ES: In New York next, we’re playing Met Life stadium tomorrow. The rest of touring… September the 22 and then I’m off for like three months, which is nuts.

What are you going to do with the time?

ES: Nothing. Settle down into my house, which I’ve never been to properly.

Wait… you haven’t seen it?

ES: Well, I have. I’ve stayed like two or three nights there but not enough to properly enjoy it. The few times I’ve been there my friends have been home and I just threw a house party because it’s completely empty. You can have raging house parties and nothing gets broken.

Perfect. You should just not put furniture in it.

ES: Maybe for the first week I’ll just have a week of raging house parties and then say, “Everyone fuck off,” and then I’ll fill it with nice things.

Mike Coppola / Getty Images

Do you plan on writing more when you’re off?

ES: I do. I have! I just built a studio in my garden just in case. I’m not planning on it but if the mood takes me, I’ll go.

Is it hard to write on the road?

ES: Actually, no. I thought it would be but I’ve been writing more on this tour than I ever have before.

What are you finding inspiration in right now?

ES: A relationship that I was in and now I’m not. It’s been positive; I’ve got a record. Probably two. I’ll get two out of this one. I tend not to write songs about girls, it’s more like a whole album about one person. I never plan to, but I’ve only been in like three relationships, so that’s how that works.

What’s you favorite thing that you’ve written so far?

ES: I wrote one the other day that I was really happy with. I wasn’t expecting to put any more into this album but I went into the studio yesterday and was recording a song for the album, and starting playing a riff and said, “Oh, this sounds cool,” and wrote another song.

You’re able to just ad lib in the studio and have this stuff come out?

ES: Pretty much. I mumble along with the music, then go in the booth and put words to the melody.

So you write lyrics on the spot?

ES: Yeah, actually, I haven’t written down anything in a while. I know all the rappers do that… It’s not all that amazing because rappers say, “Oh, no, I don’t write anything down,” but they spend a lot of fucking time in the vocal booth working out what they’re going to say. It’s like writing something down, but you go step-by-step. I’ll go in and do one line and say, “Oh, no, that’s not right,” and do it over again… it’s a gradual thing. It’s like writing stuff down, except you just do it on the spot, instantly.

You’ve got to have a pretty good memory for that.

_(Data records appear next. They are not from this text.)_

-- ==== Sys2Proof/Machine/FabLife.lean ====
section
/-!
DEFINITION. A region's life: the end of a load and arming (06 R164, R179, R182, 07 R213), the roll
(R183 to R186), Hush (R175 to R178, 05 R128), resuming from faults and moving (09 R264, R265,
04 R91 to R93).
-/

namespace Sys2Proof.Machine

open Sys2Proof

/-! ## Arming (R182, R164) -/

/-- Every queue of the tiles the region names is empty (R213). -/
def State.tilesIdle (s : State) (r : Region) : Bool :=
  r.mxs.all (fun f => f.ws.isEmpty ||
    (List.range 8).all (fun k => ((s.clu f.cluster).queues.look [] k).all (fun c => c.ctx != r.ctx)))

/-- START at every unit; window counters, flags and Hush counts zero; CACHE tiles invalid. -/
def Region.start (r : Region) : Region :=
  { r with
    armed := true, everArmed := true, arming := false, armWait := none, flags := 0, stalls := 0
    stall := false, quiescent := false, touched := [], acted := false, clock := 0
    sites := r.sites.map (fun (e : Nat × Site) => (e.1, { e.2 with started := true, lines := [], miss := [] }))
    wins := r.wins.map (fun (e : Nat × Window) => (e.1, { e.2 with count := 0, due := 0 })) }

/-- A loaded region asks to be armed, for a thread's CFGARM or for the scheduler. -/
def State.askArm (s : State) (q sl : Nat) (who : Option (Nat × Nat)) : State :=
  let r := s.region q sl
  (s.setRegion q sl { r with arming := true, armWait := who }).post (.regionArm q sl)

/-- The launch resolves FAULTED with a reason before any of its units starts (R124, R127). -/
def State.launchFails (s : State) (q sl reason : Nat) : State :=
  let c := s.cntr q 1 sl
  if c.running then
    -- Sites and cores it was to take are free for launches that wait (R127).
    ((s.setCntr q 1 sl { c with out := 0, stop := if c.stop.isSome then c.stop else some (.faulted, reason) }).settle
      q).poke .schedulerDecision
  else s.poke .schedulerDecision

/-- The task packets of a placed launch go to their queues (R128, R133). -/
def State.startTasks (s : State) (q sl : Nat) : State :=
  let r : LaunchRun := (s.prt q).launchRun.look {} sl
  if r.ntask = 0 then s
  else
    match s.agentRead (schedAgent q r.root) r.tasks.toNat (64 * r.ntask) with
    | .error _ => s.launchFails q sl rBADADDR
    | .ok l =>
      let s := s.setPrt q { s.prt q with launchRun := (s.prt q).launchRun.put {} sl { r with ntask := 0 } }
      s.placeTasks q sl ((List.range r.ntask).map (fun i =>
        let pk := (l.drop (64 * i)).take 64
        taskPacket pk q r.ctx r.asid r.root sl ((s.taskTarget q pk).getD none)))

/-- REGION_ARM (R164, R182, R213): once the tiles it names are idle, START reaches every unit and
the waiting CFGARM is answered. -/
def execRegionArm (q sl : Nat) (s : State) : Host.Outcome State Fault Refusal :=
  let r := s.region q sl
  .next (
    if !r.onFab ∨ !r.arming ∨ !s.tilesIdle r ∨ !s.active q r.ctx ∨ !s.prtRuns (some q) then s
    else
      let s := (s.setRegion q sl r.start).wakeRegion q sl
      match r.armWait with
      | some (t, d) => s.finT t (BitVec.ofNat 6 d) 0
      | none => s.startTasks q sl)

/-! ## The end of a load (R179, R398) -/

/-- The configuration port that reports a load's end: that of the origin. -/
def leadPort (origin : W32) : Nat := cfgPortOf (siteIdx (fld origin 23 23) (fld origin 22 14) (fld origin 13 7))

/-- The load's ports work no more. -/
def State.loadPortsDone (s : State) (l : CfgLoad) : State :=
  { s with cfg := { s.cfg with ports := s.cfg.ports.map (fun (e : Nat × CfgPort) =>
    if e.2.busy ∧ e.2.prt = l.prt ∧ e.2.slot = l.slot ∧ e.2.op ≤ 2 then (e.1, { e.2 with busy := false })
    else e) } }

/-- The rectangle a load's image asks for, when its header can be read. -/
def State.loadRect (s : State) (l : CfgLoad) : Option Rect :=
  (s.readImage ⟨l.prt, l.root, l.user, none⟩ l.image.toNat).map
    (fun b => ⟨regionX l.origin, fld l.origin 13 7, img16 b 12, img16 b 14⟩)

/-- A load in progress takes sites of a rectangle for another region of the partition's context (R127). -/
def State.loading (s : State) (q sl ctx : Nat) (l : Rect) : Bool :=
  s.loads.any (fun d => !d.shadow && d.prt == q && d.slot != sl && d.ctx == ctx &&
    match s.loadRect d with
    | some e => l.meets { x := e.x, y := e.y, w := e.w, h := e.h }
    | none => false)

/-- The ports of the rectangle an image asks for; that of the origin where its header cannot be read. -/
def State.loadPorts (s : State) (l : CfgLoad) : List Nat :=
  match s.loadRect l with
  | none => [l.port]
  | some e =>
    let r : Region := { x := e.x, y := e.y, w := e.w, h := e.h }
    (l.port :: r.ports.map (·.1)).eraseDups

/-- A load is handed to the loader: every port of its rectangle works (R189). -/
def State.startLoad (s : State) (l : CfgLoad) : State :=
  ((s.loadPorts l).foldl (fun (s : State) p => s.portOp p (if l.shadow then 2 else 1) l.prt l.slot 0 true)
    { s with loads := s.loads ++ [l] }).post (.configLoadComplete l.port)

/-- A running resize takes the block from the partition. -/
def State.departing (s : State) (q n : Nat) : Bool :=
  match s.resize with
  | some z => z.prt == q && s.ownsBlock q n && !bitAt z.blk n
  | none => false

/-- A running resize takes blocks of a region, or moves it or has moved it: a thread's load, ROLL or CFGPATCH for it
waits until COMMIT (R420). -/
def State.reshaped (s : State) (q sl : Nat) : Bool :=
  (s.region q sl).blocks.any (s.departing q) ||
    (match s.resize with
     | some z => z.prt == q && (z.regions.any (fun e => e.1 == sl) || z.gone.contains sl)
     | none => false)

ES: I don’t have a lot else to remember. My job is to remember lyrics and sing them. I don’t have to remember trigonometry for math exams.

When did you become involved with Martin?

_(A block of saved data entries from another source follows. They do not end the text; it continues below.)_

-- ==== Sys2Proof/Machine/Sched.lean ====
section
/-!
DEFINITION. The scheduler: records (05 R118 to R122), starting jobs, phases, graphs and launches
(R125 to R127), arbitration (R129), task queues (R132, R133), gang phases (R137, R138), endpoints
(R135), the SCH_ page (R139), and the scheduling instructions (14 R405 to R409).
-/

namespace Sys2Proof.Machine

open Sys2Proof

/-! ## Records -/

/-- The scheduler starts nothing while the package is halted, or while the partition's context is
being swapped (R73, R270). -/
def State.schedRuns (s : State) (q : Nat) : Bool :=
  (s.prt q).exist && (s.prt q).ctxState != 1 && s.prtRuns (some q)

/-- An aligned record read by the scheduler; none for BADADDR. -/
def State.schedRead (s : State) (q root va align n : Nat) : Option (List Byte) :=
  if va % align ≠ 0 then none
  else match s.agentRead (schedAgent q root) va n with | .ok l => some l | .error _ => none

/-- The word of a record that was not started: FAULTED with its reason (R124). -/
def failWord (reason : Nat) : W64 := BitVec.ofNat 64 (reason * 2 ^ 56 + statCode .faulted * 2 ^ 53)

/-- A counter of an entry that is not started takes FAULTED where it was reusable (R124). -/
def State.failCounter (s : State) (q lvl i reason : Nat) : State :=
  let c := s.cntr q lvl i
  if c.reusable then
    (s.setCntr q lvl i { c.start 0 with st := .faulted, reason := reason }).debugEvent 4 reason none
  else s

/-! ## Launch records (R121) -/

structure LaunchRec where
  prio   : Nat
  wb     : Bool
  any    : Bool
  image  : W64
  origin : W32
  tasks  : W64
  ntask  : Nat
  deps   : Nat
  deriving DecidableEq, Repr

def launchRec (l : List Byte) : LaunchRec :=
  { prio := q8 l 0 % 4, wb := nbit (q8 l 0) 2, any := nbit (q8 l 0) 3
    image := BitVec.ofNat 64 (q8 l 8), origin := BitVec.ofNat 32 (q8 l 16)
    tasks := BitVec.ofNat 64 (q8 l 24), ntask := q8 l 32 % 65536, deps := q8 l 40 }

/-- Every reserved bit of the record is zero. -/
def launchOk (l : List Byte) : Bool :=
  q8 l 0 / 16 == 0 && q8 l 16 / 2 ^ 32 == 0 && q8 l 32 / 65536 == 0 && q8 l 48 == 0

/-- Whether the addresses of the record are aligned and mapped (BADADDR otherwise). -/
def State.launchAddrs (s : State) (q root : Nat) (r : LaunchRec) : Bool :=
  (r.image == 0 || (s.schedRead q root r.image.toNat 64 64).isSome) &&
    (r.ntask == 0 || (s.schedRead q root r.tasks.toNat 64 (64 * r.ntask)).isSome)

/-- The reason a record is not started for what it holds: BADREC before BADADDR. DESIGN CHOICE (log
62): a record with NTASK above 0 and TASKS 0, which R121 calls none, is BADREC. -/
def State.launchReject (s : State) (q root : Nat) (l : List Byte) : Option Nat :=
  let r := launchRec l
  if !launchOk l ∨ (r.ntask ≠ 0 ∧ r.tasks = 0) then some rBADREC
  else if !s.launchAddrs q root r then some rBADADDR
  else none

/-- One dependence field: none for BADDEP. In an array, positions name earlier records and graphs; one
that has resolved is judged by its status, since its counter may run again for another (R127). -/
def depField (x : Nat) (slots graphs : List (Option (Nat × Option Bool))) (array : Bool) :
    Option (List Dep) :=
  let any := nbit x 15
  let lv := x / 2 ^ 12 % 8
  let i := x % 4096
  let named (l : List (Option (Nat × Option Bool))) : Option (List Dep) :=
    match l[i]? with
    | none => none
    | some none => some [⟨any, 0, 0⟩]
    | some (some (k, none)) => some [⟨any, lv, k⟩]
    | some (some (_, some ok)) => some (if ok then [] else [⟨any, 0, 0⟩])
  match lv with
  | 0 => some []
  | 1 => if array then named slots else some [⟨any, 1, i⟩]
  | 2 => if array then named graphs else if i < 256 then some [⟨any, 2, i⟩] else none
  | _ => none

def depList (x : Nat) (slots graphs : List (Option (Nat × Option Bool))) (array : Bool) :
    Option (List Dep) :=
  (List.range 4).foldl (fun acc j =>
    match acc, depField (x / 2 ^ (16 * j) % 65536) slots graphs array with
    | some l, some d => some (l ++ d)
    | _, _ => none) (some [])

/-- Where a record came from. -/
structure From where
  graph : Nat
  va    : Nat
  asid  : W16
  root  : Nat
  ctx   : Nat
  deriving DecidableEq, Repr

/-- An accepted record takes the next ring slot (R126): its counter runs, what an earlier launch left
in the slot goes, and bytes 56 to 63 of the record are written (R121). A bad dependence resolves the
launch FAULTED. -/
def State.acceptLaunch (s : State) (q : Nat) (f : From) (r : LaunchRec) (deps : Option (List Dep)) : State :=
  let p := s.prt q
  let sl := p.nextSlot
  let c := (p.cntr 1 sl).start ((if r.image = 0 then 0 else 1) + r.ntask)
  let c := if deps.isNone then { c with out := 0, stop := some (.faulted, rBADDEP) } else c
  let run : LaunchRun :=
    { st := .waiting, graph := f.graph, prio := r.prio, wb := r.wb, recVa := BitVec.ofNat 64 f.va
      anyplace := r.any, image := r.image, origin := r.origin, tasks := r.tasks, ntask := r.ntask
      deps := deps.getD [], asid := f.asid, root := f.root, ctx := f.ctx }
  let p := (p.setCntr 1 sl c)
  let p := { p with
    nextSlot := (sl + 1) % 4096
    launchRun := p.launchRun.put {} sl run
    reloc := p.reloc.map (fun (e : Nat × Reloc) =>
      if !e.2.core && !e.2.live && e.2.launch == sl then (e.1, { e.2 with valid := false }) else e) }
  let s := (s.setPrt q p).setRegion q sl {}
  match s.writeBack q f.root (f.va + 56) (launchWord sl c.word) with
  | some s' => s'
  | none => s

/-- Writes the status of a record that was not started, under WB. -/
def State.launchStatus (s : State) (q root va : Nat) (wb : Bool) (reason : Nat) : State :=
  if wb then
    match s.writeBack q root (va + 56) (launchWord 0 (failWord reason)) with
    | some s' => s'
    | none => s
  else s

/-! ## Jobs (R54, R55, R118, R125) -/

/-- The reason a job record is rejected. -/
def State.jobReject (s : State) (q : Nat) (l : List Byte) : Option Nat :=
  let w := q8 l 0
  let root := q8 l 24
  if w / 64 % 1024 ≠ 0 ∨ w / 2 ^ 22 ≠ 0 ∨ root % 4096 ≠ 0 ∨ root / 2 ^ 52 ≠ 0 ∨ q8 l 32 / 65536 ≠ 0 ∨
      q8 l 40 ≠ 0 ∨ q8 l 48 ≠ 0 ∨ q8 l 56 ≠ 0 then some rBADREC
  else if !(s.cntr q 4 (w % 16)).reusable then some rCNTBUSY
  else if !s.inPrtMem q root 2048 ∨ q8 l 8 % 32 ≠ 0 ∨ (nbit w 5 ∧ q8 l 16 % 8 ≠ 0) then some rBADADDR
  else none

/-- JOB_RECORD_TAKE (R55, R125): the record at HEAD is read and HEAD advances; the job starts, or its
rejection is counted and written under WB. -/
def execJobRecordTake (vf : Nat) (s : State) : Host.Outcome State Fault Refusal :=
  let v : Vf := s.hif.vfs.look {} vf
  let q := v.prt
  .next (
    if !v.enable ∨ v.head = v.tail ∨ !s.schedRuns q then s
    else
      let size := fld v.jqsize 16 0
      let a := fld v.jqbase 51 12 * 4096 + 64 * v.head
      let v' : Vf := { v with head := (v.head + 1) % size }
      let setV (s : State) (v : Vf) : State := { s with hif := { s.hif with vfs := s.hif.vfs.put {} vf v } }
      let s := setV s v'
      let s := if v'.head = v'.tail then s else s.post (.jobRecordTake vf)
      let bad (s : State) : State := setV s { v' with badrec := Nat.min 255 (v'.badrec + 1) }
      match (if s.inPrtMem q a 64 then s.memHome q a else none) with
      | none => bad s
      | some h =>
        if s.poisoned h 64 then bad s
        else
          let l := Memory.readList s.mem h 64
          let w := q8 l 0
          let root := q8 l 24 / 4096 % 2 ^ 40 * 4096
          match s.jobReject q l with
          | some reason =>
            let s := bad s
            if nbit w 5 then
              match s.writeBack q root (q8 l 16) (failWord reason) with
              | some s' => s'
              | none => s
            else s
          | none =>
            let j := w % 16
            let n := w / 2 ^ 16 % 64 + 1
            let s := s.setCntr q 4 j ((s.cntr q 4 j).start n)
            let p := s.prt q
            let run : JobRun :=
              { notify := nbit w 4, wb := nbit w 5, vf := vf, nphase := n, phases := BitVec.ofNat 64 (q8 l 8)
                status := BitVec.ofNat 64 (q8 l 16), root := root, asid := BitVec.ofNat 16 (q8 l 32)
                ctx := p.ctxActive, next := 0 }
            (s.setPrt q { p with jobRun := p.jobRun.put {} j run }).post (.phaseStart q j))

/-! ## Phases and graphs (R119, R120, R125, R137) -/

/-- A gang message to every other member (R137); a partition without a domain sends none (R38). -/
def State.toMembers (s : State) (q : Nat) (members : BitVec 256) (p : Payload) : State :=
  (List.range 256).foldl (fun s m =>
    if bitAt members m ∧ m ≠ s.pkg then s.sendFrom q m .control p else s) s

ES: I’ve been playing Martins for seven years now. I think every acoustic guitar player has one in mind and they’re kind of the peak of acoustic guitars. You can’t really get better than them at a mainstream level. It’s a massive honor to be involved and put it with a cause that’s close to my heart is good. I do quite a lot of work with children’s hospices in general. This hospice is my local one. It’s for the whole of East Anglia which is quite a large place.

Are you actually able to make it physically home a lot, or are you busy with tour?

ES: No. Taylor [Swfit] has a bunch of days off — there will be like five days off, and I just hop on a plane and go back and see all of my friends. I do that quite a lot.

I’m sure that’s different from when you first started touring. How has that changed for you? Do you enjoy it more?

ES: It’s a lot more free now. When I first started touring I was doing everything myself: I was booking myself, I was traveling myself, I was doing all the soundchecking. I was the only one in the touring party. Now I have a team of four people. I have the sound engineer, the lighting guy, guitar tech, and the tour manager. The tour manager takes care of all the travel logistics of the show and the sound engineer and the guitar tech soundcheck the show and the lighting guy takes care of all that. It’s a lot more relaxed for me.